## Task statement
Nothing in the records may be altered, so transcribe them exactly.

## Supplied records
-- ==== Sys2Proof/Machine/State.lean ====
section
/-!
DEFINITION. The architectural state of the block (spec/10 R20 to R34), the streams around it (spec/20 R60 to R65) and
the build parameters (spec/00 R6), all plain data; the reset state; and the reasons a step can stop.
-/

namespace Sys2Proof.Machine

/-- `MODE` (R21): a lifecycle state, no privilege level (60 R380). -/
inductive Mode where
  | unconfigured
  | ready
  | faulted
deriving DecidableEq, Repr

/-- The configuration record `CFG` (R23). The spec's `Nsym` is `nSym`, its `Nfreq` is `nFreq`, and its `nsym`, the
number of Reed-Solomon parity bytes, is `parity`. -/
structure Cfg where
  fs : Nat
  nSym : Nat
  nFreq : Nat
  mult : List Nat
  carrierIndex : Nat
  bitsPerSymbol : Nat
  symbols : List Cplx
  parity : Nat
  resolution : Nat
  width : Nat
deriving DecidableEq, Repr

/-- The demapper's fitted table `QAM` (R26); `table[i][j]` holds a constellation point and its index. -/
structure QamTable where
  bias : Cplx
  realFactor : ExactReal
  imagFactor : ExactReal
  realMax : Nat
  imagMax : Nat
  table : List (List (Cplx × Nat))
deriving DecidableEq, Repr

/-- One FIR context `FIR[c]` (R30): `ntaps = 0` is "not loaded"; `hist[0]` is the most recent input. -/
structure FirCtx where
  ntaps : Nat
  h : List ExactReal
  hist : List ExactReal
deriving DecidableEq, Repr

/-- The biquad registers `IIR` (R31): `xh[i]` is `xhi`, `yh[i]` is `yhi`, the most recent value first. -/
structure Biquad where
  loaded : Bool
  b0 : ExactReal
  b1 : ExactReal
  b2 : ExactReal
  a1 : ExactReal
  a2 : ExactReal
  xh0 : ExactReal
  xh1 : ExactReal
  xh2 : ExactReal
  yh0 : ExactReal
  yh1 : ExactReal
deriving DecidableEq, Repr

/-- The resampler's registers `RS_*` (R32, R33); `buff` holds the oldest sample first. -/
structure Sampler where
  created : Bool
  buff : List ExactReal
  pad : Nat
  index : Nat
  offset : ExactReal
  freq : ExactReal
  eqsel : Option Ctx
  eof : Bool
deriving DecidableEq, Repr

/-- An element of `OPQ` or `RESQ` (20 R61): each carries its type. -/
inductive Elem where
  | nat (v : Nat)
  | bit (v : Bool)
  | u8 (v : Byte)
  | r (v : Num)
  | c (re im : Num)
deriving DecidableEq, Repr

/-- A command as the host issues it: the word and its whole operand list (20 R62; 10 R37). -/
structure Command where
  word : CmdWord
  operands : List Elem
deriving DecidableEq, Repr

/-- A completion record (20 R65). -/
structure Completion where
  code : Byte
  eos : Bool
  count : Nat
deriving DecidableEq, Repr

/-- The whole machine state. -/
structure State where
  /-- the build parameters (00 R6); no command writes them -/
  build : Build
  /-- `MODE` (R21) -/
  mode : Mode
  /-- `FAULT` (R22) -/
  fault : Byte
  /-- `FAULT_INFO` (R22) -/
  faultInfo : Nat
  /-- `CFG` (R23) -/
  cfg : Cfg
  /-- `CARRIER[m][k]` (R25) -/
  carrier : List (List Cplx)
  /-- `QAM` (R26) -/
  qam : QamTable
  /-- `BANK[jp][i]` (R27) -/
  bank : List (List ExactReal)
  /-- `RS_GEN`, highest degree first (R28) -/
  rsGen : List Byte
  /-- `FIR[c]` (R30), one slot for each value of `sel`; a build has the first `NFIR` of them (notes/assumptions/12.md) -/
  fir : Vector FirCtx 16
  /-- `IIR` (R31) -/
  iir : Biquad
  /-- `RS_*` (R32, R33) -/
  rs : Sampler
  /-- `CRC_REG` (R34) -/
  crcReg : BitVec 32
  /-- `CMDQ`, oldest first (20 R60) -/
  cmdq : List Command
  /-- `OPQ`, head first (20 R62) -/
  opq : List Elem
  /-- `RESQ`, oldest first, what the host has not read (20 R63) -/
  resq : List Elem
  /-- `SRC`, the samples not yet pulled; the end of the list is the end of the stream (20 R64) -/
  src : List ExactReal
  /-- the `EOF` latch of `SRC` (20 R64, 70 R391) -/
  srcEof : Bool
  /-- the completion records emitted, oldest first (20 R65) -/
  completions : List Completion
deriving DecidableEq, Repr

/-- A stop of the model by a fault. There is none: every fault of the spec (60 R360) is a NEXT state, entered as 60
R365 says, so nobody raises one, and that is safe (notes/assumptions/17.md). -/
inductive Fault
deriving DecidableEq, Repr

/-- A stop of the model without a meaning. -/
inductive Refusal where
  /-- Raised by an arm of `exec` whose instruction has no meaning yet; safe. No arm is of this kind now. -/
  | notModelled (mnemonic : String)
  /-- Raised by a command that has computed real values in a state whose `NUM` is a format (never in the reference
  semantics) when something it has computed leaves the range of `NUM`: spec/93 U2 (b), "Treatment: refuse". Safe: the model stops where
  the block goes on without a meaning (notes/assumptions/4.md). -/
  | outOfNumRange
deriving DecidableEq, Repr

/-- `FIR[c]` of a context that is not loaded (R42). -/
def FirCtx.unloaded : FirCtx := { ntaps := 0, h := [], hist := [] }

/-- The state after power-on reset (R42; 70 R390, R391). The registers to which R42 gives no value hold zero or the
empty list: DESIGN CHOICE, notes/assumptions/10.md. -/
def State.reset : State where
  build := Build.default
  mode := .unconfigured
  fault := 0
  faultInfo := 0
  cfg := { fs := 0, nSym := 0, nFreq := 0, mult := [], carrierIndex := 0, bitsPerSymbol := 0, symbols := [],
           parity := 0, resolution := 0, width := 0 }
  carrier := []
  qam := { bias := ⟨.rat 0, .rat 0⟩, realFactor := .rat 0, imagFactor := .rat 0, realMax := 0, imagMax := 0, table := [] }
  bank := []
  rsGen := []
  fir := Vector.replicate 16 FirCtx.unloaded
  iir := { loaded := false, b0 := .rat 0, b1 := .rat 0, b2 := .rat 0, a1 := .rat 0, a2 := .rat 0,
           xh0 := .rat 0, xh1 := .rat 0, xh2 := .rat 0, yh0 := .rat 0, yh1 := .rat 0 }
  rs := { created := false, buff := [], pad := 0, index := 0, offset := .rat 0, freq := .rat 0, eqsel := none,
          eof := false }
  crcReg := 0xFFFFFFFF
  cmdq := []
  opq := []
  resq := []
  src := []
  srcEof := false
  completions := []

end Sys2Proof.Machine
end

## Answer section
-- ==== Sys2Proof/Machine/State.lean ====
section
/-!
DEFINITION. The architectural state of the block (spec/10 R20 to R34), the streams around it (spec/20 R60 to R65) and
the build parameters (spec/00 R6), all plain data; the reset state; and the reasons a step can stop.
-/

namespace Sys2Proof.Machine

/-- `MODE` (R21): a lifecycle state, no privilege level (60 R380). -/
inductive Mode where
  | unconfigured
  | ready
  | faulted
deriving DecidableEq, Repr

/-- The configuration record `CFG` (R23). The spec's `Nsym` is `nSym`, its `Nfreq` is `nFreq`, and its `nsym`, the
number of Reed-Solomon parity bytes, is `parity`. -/
structure Cfg where
  fs : Nat
  nSym : Nat
  nFreq : Nat
  mult : List Nat
  carrierIndex : Nat
  bitsPerSymbol : Nat
  symbols : List Cplx
  parity : Nat
  resolution : Nat
  width : Nat
deriving DecidableEq, Repr

/-- The demapper's fitted table `QAM` (R26); `table[i][j]` holds a constellation point and its index. -/
structure QamTable where
  bias : Cplx
  realFactor : ExactReal
  imagFactor : ExactReal
  realMax : Nat
  imagMax : Nat
  table : List (List (Cplx × Nat))
deriving DecidableEq, Repr

/-- One FIR context `FIR[c]` (R30): `ntaps = 0` is "not loaded"; `hist[0]` is the most recent input. -/
structure FirCtx where
  ntaps : Nat
  h : List ExactReal
  hist : List ExactReal
deriving DecidableEq, Repr

/-- The biquad registers `IIR` (R31): `xh[i]` is `xhi`, `yh[i]` is `yhi`, the most recent value first. -/
structure Biquad where
  loaded : Bool
  b0 : ExactReal
  b1 : ExactReal
  b2 : ExactReal
  a1 : ExactReal
  a2 : ExactReal
  xh0 : ExactReal
  xh1 : ExactReal
  xh2 : ExactReal
  yh0 : ExactReal
  yh1 : ExactReal
deriving DecidableEq, Repr

/-- The resampler's registers `RS_*` (R32, R33); `buff` holds the oldest sample first. -/
structure Sampler where
  created : Bool
  buff : List ExactReal
  pad : Nat
  index : Nat
  offset : ExactReal
  freq : ExactReal
  eqsel : Option Ctx
  eof : Bool
deriving DecidableEq, Repr

/-- An element of `OPQ` or `RESQ` (20 R61): each carries its type. -/
inductive Elem where
  | nat (v : Nat)
  | bit (v : Bool)
  | u8 (v : Byte)
  | r (v : Num)
  | c (re im : Num)
deriving DecidableEq, Repr

/-- A command as the host issues it: the word and its whole operand list (20 R62; 10 R37). -/
structure Command where
  word : CmdWord
  operands : List Elem
deriving DecidableEq, Repr

/-- A completion record (20 R65). -/
structure Completion where
  code : Byte
  eos : Bool
  count : Nat
deriving DecidableEq, Repr

/-- The whole machine state. -/
structure State where
  /-- the build parameters (00 R6); no command writes them -/
  build : Build
  /-- `MODE` (R21) -/
  mode : Mode
  /-- `FAULT` (R22) -/
  fault : Byte
  /-- `FAULT_INFO` (R22) -/
  faultInfo : Nat
  /-- `CFG` (R23) -/
  cfg : Cfg
  /-- `CARRIER[m][k]` (R25) -/
  carrier : List (List Cplx)
  /-- `QAM` (R26) -/
  qam : QamTable
  /-- `BANK[jp][i]` (R27) -/
  bank : List (List ExactReal)
  /-- `RS_GEN`, highest degree first (R28) -/
  rsGen : List Byte
  /-- `FIR[c]` (R30), one slot for each value of `sel`; a build has the first `NFIR` of them (notes/assumptions/12.md) -/
  fir : Vector FirCtx 16
  /-- `IIR` (R31) -/
  iir : Biquad
  /-- `RS_*` (R32, R33) -/
  rs : Sampler
  /-- `CRC_REG` (R34) -/
  crcReg : BitVec 32
  /-- `CMDQ`, oldest first (20 R60) -/
  cmdq : List Command
  /-- `OPQ`, head first (20 R62) -/
  opq : List Elem
  /-- `RESQ`, oldest first, what the host has not read (20 R63) -/
  resq : List Elem
  /-- `SRC`, the samples not yet pulled; the end of the list is the end of the stream (20 R64) -/
  src : List ExactReal
  /-- the `EOF` latch of `SRC` (20 R64, 70 R391) -/
  srcEof : Bool
  /-- the completion records emitted, oldest first (20 R65) -/
  completions : List Completion
deriving DecidableEq, Repr

/-- A stop of the model by a fault. There is none: every fault of the spec (60 R360) is a NEXT state, entered as 60
R365 says, so nobody raises one, and that is safe (notes/assumptions/17.md). -/
inductive Fault
deriving DecidableEq, Repr

/-- A stop of the model without a meaning. -/
inductive Refusal where
  /-- Raised by an arm of `exec` whose instruction has no meaning yet; safe. No arm is of this kind now. -/
  | notModelled (mnemonic : String)
  /-- Raised by a command that has computed real values in a state whose `NUM` is a format (never in the reference
  semantics) when something it has computed leaves the range of `NUM`: spec/93 U2 (b), "Treatment: refuse". Safe: the model stops where
  the block goes on without a meaning (notes/assumptions/4.md). -/
  | outOfNumRange
deriving DecidableEq, Repr

/-- `FIR[c]` of a context that is not loaded (R42). -/
def FirCtx.unloaded : FirCtx := { ntaps := 0, h := [], hist := [] }

/-- The state after power-on reset (R42; 70 R390, R391). The registers to which R42 gives no value hold zero or the
empty list: DESIGN CHOICE, notes/assumptions/10.md. -/
def State.reset : State where
  build := Build.default
  mode := .unconfigured
  fault := 0
  faultInfo := 0
  cfg := { fs := 0, nSym := 0, nFreq := 0, mult := [], carrierIndex := 0, bitsPerSymbol := 0, symbols := [],
           parity := 0, resolution := 0, width := 0 }
  carrier := []
  qam := { bias := ⟨.rat 0, .rat 0⟩, realFactor := .rat 0, imagFactor := .rat 0, realMax := 0, imagMax := 0, table := [] }
  bank := []
  rsGen := []
  fir := Vector.replicate 16 FirCtx.unloaded
  iir := { loaded := false, b0 := .rat 0, b1 := .rat 0, b2 := .rat 0, a1 := .rat 0, a2 := .rat 0,
           xh0 := .rat 0, xh1 := .rat 0, xh2 := .rat 0, yh0 := .rat 0, yh1 := .rat 0 }
  rs := { created := false, buff := [], pad := 0, index := 0, offset := .rat 0, freq := .rat 0, eqsel := none,
          eof := false }
  crcReg := 0xFFFFFFFF
  cmdq := []
  opq := []
  resq := []
  src := []
  srcEof := false
  completions := []

end Sys2Proof.Machine
end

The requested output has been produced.